■ **WORK ORDER**
Every line holding the string "that" is to be copied from the entries below.
AVAILABLE RECORDS Block Start
-- ==== Sys2Proof/Machine/Float.lean ====
section
/-!
DEFINITION. Exact values and FP32 arithmetic (03_formats.md R69, R70, R76 to R78): every operation is formed exactly
and rounded once. A finite value is (-1)^neg * m * 2^e.
-/
namespace Sys2Proof.Machine

/-- An exact value: NaN, an infinity, or a signed dyadic number. -/
inductive Val where
  | nan
  | inf (neg : Bool)
  | fin (neg : Bool) (m : Nat) (e : Int)
deriving DecidableEq, Repr

/-- The three modes of FLAGS.ROUND (R76); stochastic rounding carries the element's 32 random bits (R78). -/
inductive RoundMode where
  | rne
  | rtz
  | stoch (r : BitVec 32)
deriving DecidableEq, Repr

/-- n * 2^s for a non-negative s, 0 shift otherwise. -/
def shl (n : Nat) (s : Int) : Nat := n * 2 ^ s.toNat

/-- m * 2^(-d) rounded to an integer under a mode (R77, R78): the quotient, and one more where the mode rounds up. -/
def roundShift (mode : RoundMode) (m d : Nat) : Nat :=
  let q := m / 2 ^ d
  let r := m % 2 ^ d
  let up :=
    match mode with
    | .rne => decide (2 ^ d < 2 * r) || (decide (2 * r = 2 ^ d) && decide (0 < d) && decide (q % 2 = 1))
    | .rtz => false
    | .stoch s => decide (s.toNat < r * 2 ^ 32 / 2 ^ d)
  if up then q + 1 else q

/-- m * 2^e in units of 2^q, rounded to an integer. -/
def roundAt (mode : RoundMode) (m : Nat) (e q : Int) : Nat :=
  if q ≤ e then shl m (e - q) else roundShift mode m (q - e).toNat

/-- The magnitude code of m * 2^e in a floating format with `w` mantissa bits whose smallest step is 2^lsb, with an
unlimited exponent range (R74, R77): exponent field and mantissa field side by side, rising with the magnitude. -/
def roundCode (mode : RoundMode) (w : Nat) (lsb : Int) (m : Nat) (e : Int) : Nat :=
  if m = 0 then 0
  else
    let top : Int := (Nat.log2 m : Int) + e
    let q : Int := if lsb ≤ top - (w : Int) then top - (w : Int) else lsb
    (q - lsb).toNat * 2 ^ w + roundAt mode m e q

/-! ### FP32 -/

def f32Nan : F32 := 0x7FC00000
def f32Inf (neg : Bool) : F32 := if neg then 0xFF800000 else 0x7F800000
def f32One : F32 := 0x3F800000
def f32Half : F32 := 0x3F000000
def f32Neg (x : F32) : F32 := x ^^^ 0x80000000
def f32IsNan (x : F32) : Bool := decide (0x7F800000 < (x &&& 0x7FFFFFFF).toNat)
def f32IsInf (x : F32) : Bool := decide ((x &&& 0x7FFFFFFF) = 0x7F800000)
def f32IsZero (x : F32) : Bool := decide ((x &&& 0x7FFFFFFF) = 0)
def f32Sign (x : F32) : Bool := x.getLsbD 31

/-- The value of an FP32 code (R69). -/
def f32Val (x : F32) : Val :=
  let neg := f32Sign x
  let ex : Nat := (x.toNat / 2 ^ 23) % 256
  let mn : Nat := x.toNat % 2 ^ 23
  if ex = 255 then (if mn = 0 then .inf neg else .nan)
  else if ex = 0 then .fin neg mn (-149)
  else .fin neg (2 ^ 23 + mn) ((ex : Int) - 150)

/-- One rounding to FP32: Table 3-5's last row. -/
def f32Round (mode : RoundMode) : Val → F32
  | .nan => f32Nan
  | .inf neg => f32Inf neg
  | .fin neg m e =>
    let code := roundCode mode 23 (-149) m e
    let code := if 0x7F7FFFFF < code then (if mode = .rtz then 0x7F7FFFFF else 0x7F800000) else code
    BitVec.ofNat 32 ((if neg then 2 ^ 31 else 0) + code)

/-- Round to nearest even. -/
def rne32 (v : Val) : F32 := f32Round .rne v

/-- Signed mantissa. -/
def signed (neg : Bool) (m : Nat) : Int := if neg then -(m : Int) else (m : Int)

/-- The exact sum; a zero sum is +0 unless both terms are negative zeros (IEEE 754, R88). -/
def Val.add : Val → Val → Val
  | .nan, _ => .nan
  | _, .nan => .nan
  | .inf a, .inf b => if a = b then .inf a else .nan
  | .inf a, .fin _ _ _ => .inf a
  | .fin _ _ _, .inf b => .inf b
  | .fin a m e, .fin b n f =>
    let g := if e ≤ f then e else f
    let s := signed a (shl m (e - g)) + signed b (shl n (f - g))
    if s = 0 then .fin (a && b && decide (m = 0) && decide (n = 0)) 0 g
    else .fin (decide (s < 0)) s.natAbs g

/-- The exact product; Inf times zero is NaN (R89). -/
def Val.mul : Val → Val → Val
  | .nan, _ => .nan
  | _, .nan => .nan
  | .inf a, .inf b => .inf (a != b)
  | .inf a, .fin b n _ => if n = 0 then .nan else .inf (a != b)
  | .fin a m _, .inf b => if m = 0 then .nan else .inf (a != b)
  | .fin a m e, .fin b n f => .fin (a != b) (m * n) (e + f)

def Val.neg : Val → Val
  | .nan => .nan
  | .inf a => .inf (!a)
  | .fin a m e => .fin (!a) m e

/-- v * 2^k. -/
def Val.scale (k : Int) : Val → Val
  | .fin a m e => .fin a m (e + k)
  | v => v

/-- A quotient of naturals as a dyadic number with a sticky last bit: it rounds as the exact quotient does in any
format of fewer than 60 significant bits. -/
def stickyDiv (m n : Nat) : Nat × Int :=
  let s := 64 + Nat.log2 n
  let q := m * 2 ^ s / n
  let r := m * 2 ^ s % n
  (2 * q + (if r = 0 then 0 else 1), -((s : Int) + 1))

/-- The quotient, to be rounded once. -/
def Val.div : Val → Val → Val
  | .nan, _ => .nan
  | _, .nan => .nan
  | .inf _, .inf _ => .nan
  | .inf a, .fin b _ _ => .inf (a != b)
  | .fin a _ _, .inf b => .fin (a != b) 0 0
  | .fin a m e, .fin b n f =>
    if n = 0 then (if m = 0 then .nan else .inf (a != b))
    else
      let d := stickyDiv m n
      .fin (a != b) d.1 (d.2 + e - f)

/-- Integer square root, bit by bit from bit `k` down. -/
def isqrtAux (n : Nat) : Nat → Nat → Nat
  | 0, r => r
  | k + 1, r => if (r + 2 ^ k) * (r + 2 ^ k) ≤ n then isqrtAux n k (r + 2 ^ k) else isqrtAux n k r

def isqrt (n : Nat) : Nat := isqrtAux n (Nat.log2 n / 2 + 1) 0

/-- The square root, to be rounded once; of a negative number NaN, of a zero that zero (IEEE 754). -/
def Val.sqrt : Val → Val
  | .nan => .nan
  | .inf a => if a then .nan else .inf false
  | .fin a m e =>
    if m = 0 then .fin a 0 0
    else if a then .nan
    else
      let odd := e % 2 = 1
      let m' := if odd then 2 * m else m
      let e' := if odd then e - 1 else e
      let n := m' * 2 ^ 128
      let r := isqrt n
      .fin false (2 * r + (if r * r = n then 0 else 1)) (e' / 2 - 65)

def f32Add (x y : F32) : F32 := rne32 ((f32Val x).add (f32Val y))
def f32Sub (x y : F32) : F32 := rne32 ((f32Val x).add (f32Val y).neg)
def f32Mul (x y : F32) : F32 := rne32 ((f32Val x).mul (f32Val y))
def f32Div (x y : F32) : F32 := rne32 ((f32Val x).div (f32Val y))
def f32Sqrt (x : F32) : F32 := rne32 (f32Val x).sqrt

/-- The FP32 value nearest a natural number. -/
def f32OfNat (n : Nat) : F32 := rne32 (.fin false n 0)
def f32OfInt (i : Int) : F32 := rne32 (.fin (decide (i < 0)) i.natAbs 0)

/-- a < b for two values that are no NaN. -/
def Val.lt : Val → Val → Bool
  | .nan, _ => false
  | _, .nan => false
  | .inf a, .inf b => a && !b
  | .inf a, .fin _ _ _ => a
  | .fin _ _ _, .inf b => !b
  | .fin a m e, .fin b n f =>
    let g := if e ≤ f then e else f
    decide (signed a (shl m (e - g)) < signed b (shl n (f - g)))

def f32Lt (x y : F32) : Bool := (f32Val x).lt (f32Val y)

/-- The maximum: any NaN gives NaN, and +0 ranks above -0 (R92, R133). -/
def f32Max (x y : F32) : F32 :=
  if f32IsNan x || f32IsNan y then f32Nan
  else if f32IsZero x && f32IsZero y then (if f32Sign x then y else x)
  else if f32Lt x y then y else x

/-- The magnitude. -/
def f32Abs (x : F32) : F32 := x &&& 0x7FFFFFFF

/-- The exponent of the leading 1 bit of a finite non-zero FP32 value, subnormals included (R82). -/
def f32Log2 (x : F32) : Int :=
  match f32Val x with
  | .fin _ m e => (Nat.log2 m : Int) + e
  | _ => 0

/-- The least integer not below x, as FP32 (R144); Inf, NaN and zeros stand, and a zero result has the sign of x: DESIGN
CHOICE, log entry 143. -/
def f32Ceil (x : F32) : F32 :=
  match f32Val x with
  | .fin neg m e =>
    if 0 ≤ e || m = 0 then x
    else
      let d := (-e).toNat
      let q := m / 2 ^ d
      let r := m % 2 ^ d
      rne32 (.fin neg (if !neg && r ≠ 0 then q + 1 else q) 0)
  | _ => x

/-- An FP32 value that is an integer, as an integer. -/
def f32ToInt (x : F32) : Int :=
  match f32Val x with
  | .fin neg m e => signed neg (if 0 ≤ e then shl m e else m / 2 ^ (-e).toNat)
  | _ => 0

/-! ### The primitives of R130, correctly rounded

Each is formed in fixed point with 256 fraction bits, far more than any FP32 argument needs to decide its rounding,
and rounded once (DEDUCED from R130, log entry 16). -/

/-- floor(ln 2 * 2^256). -/
def ln2Fix : Int :=
  80260960185991308862233904206310070533990667611589946606122867505419956976171
/-- floor(2 / sqrt pi * 2^256). -/
def twoOverSqrtPiFix : Nat :=
  130657381209852114387528029350014196574164286124850014242073919076264802271585

/-- The sum of r^n / n! from the term `t` on, in fixed point. -/
def expSeries (r : Int) : Nat → Nat → Int → Int → Int
  | 0, _, _, acc => acc
  | k + 1, n, t, acc =>
    let t' := t * r / 2 ^ 256 / (n : Int)
    expSeries r k (n + 1) t' (acc + t')

/-- e^r in fixed point for |r| below 1. -/
def expFix (r : Int) : Int := expSeries r 64 1 (2 ^ 256) (2 ^ 256)

/-- A finite value of magnitude below 2^11 in fixed point (the bits below 2^-256 cut). -/
def toFix (neg : Bool) (m : Nat) (e : Int) : Int :=
  signed neg (if 0 ≤ e + 256 then shl m (e + 256) else m / 2 ^ (-(e + 256)).toNat)

/-- Magnitude at least 2^10. -/
def isHuge (m : Nat) (e : Int) : Bool := decide (m ≠ 0) && decide (10 ≤ (Nat.log2 m : Int) + e)

/-- e^x as an exact-enough dyadic number, |x| below 2^10. -/
def expVal (x : Int) : Val :=
  let k := (x + ln2Fix / 2) / ln2Fix
  .fin false (expFix (x - k * ln2Fix)).toNat (k - 256)

def f32Exp (x : F32) : F32 :=
  match f32Val x with
  | .nan => f32Nan
  | .inf neg => if neg then 0 else f32Inf false
  | .fin neg m e => if isHuge m e then (if neg then 0 else f32Inf false) else rne32 (expVal (toFix neg m e))

def f32Exp2 (x : F32) : F32 :=
  match f32Val x with
  | .nan => f32Nan
  | .inf neg => if neg then 0 else f32Inf false
  | .fin neg m e =>
    if isHuge m e then (if neg then 0 else f32Inf false)
    else
      let fx := toFix neg m e
      let k := fx / 2 ^ 256
      let fr := fx - k * 2 ^ 256
      rne32 (.fin false (expFix (fr * ln2Fix / 2 ^ 256)).toNat (k - 256))

def f32Tanh (x : F32) : F32 :=
  match f32Val x with
  | .nan => f32Nan
  | .inf neg => if neg then f32Neg f32One else f32One
  | .fin neg m e =>
    if m = 0 then x
    else if (Nat.log2 m : Int) + e < -20 then x
    else if 5 ≤ (Nat.log2 m : Int) + e then (if neg then f32Neg f32One else f32One)
    else
      match expVal (2 * toFix false m e) with
      | .fin _ n f =>
        let one : Val := .fin false 1 0
        rne32 (((Val.fin neg n f).add (if neg then one else one.neg)).div ((Val.fin false n f).add one))
      | v => rne32 v

/-- The sum over n of (-1)^n z^n / (n! (2n+1)) in fixed point, from term n on. -/
def erfSeries (z : Int) : Nat → Nat → Int → Int → Int
  | 0, _, _, acc => acc
  | k + 1, n, t, acc =>
    let t' := -(t * z / 2 ^ 256 / (n : Int))
    erfSeries z k (n + 1) t' (acc + t' / (2 * (n : Int) + 1))

def f32Erf (x : F32) : F32 :=
  match f32Val x with
  | .nan => f32Nan
  | .inf neg => if neg then f32Neg f32One else f32One
  | .fin neg m e =>
    if m = 0 then x
    else if 2 ≤ (Nat.log2 m : Int) + e then (if neg then f32Neg f32One else f32One)
    else
      let fx := toFix false m e
      let s := erfSeries (fx * fx / 2 ^ 256) 160 1 (2 ^ 256) (2 ^ 256)
      rne32 (.fin neg (m * twoOverSqrtPiFix * s.toNat) (e - 512))

/-! ### The named constants of R130 -/

def cK : F32 := 0x3F4C422A
def cC : F32 := 0x3D372713
def cC3 : F32 := 0x3E095D4F
def cH : F32 := 0x3F3504F3
def cP : F32 := 0x3ECC422A
def cL2E : F32 := 0x3FB8AA3B

end Sys2Proof.Machine
end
AVAILABLE RECORDS Block End
■ **WRITTEN SOLUTION**
/-- The square root, to be rounded once; of a negative number NaN, of a zero that zero (IEEE 754). -/
/-- a < b for two values that are no NaN. -/
/-- An FP32 value that is an integer, as an integer. -/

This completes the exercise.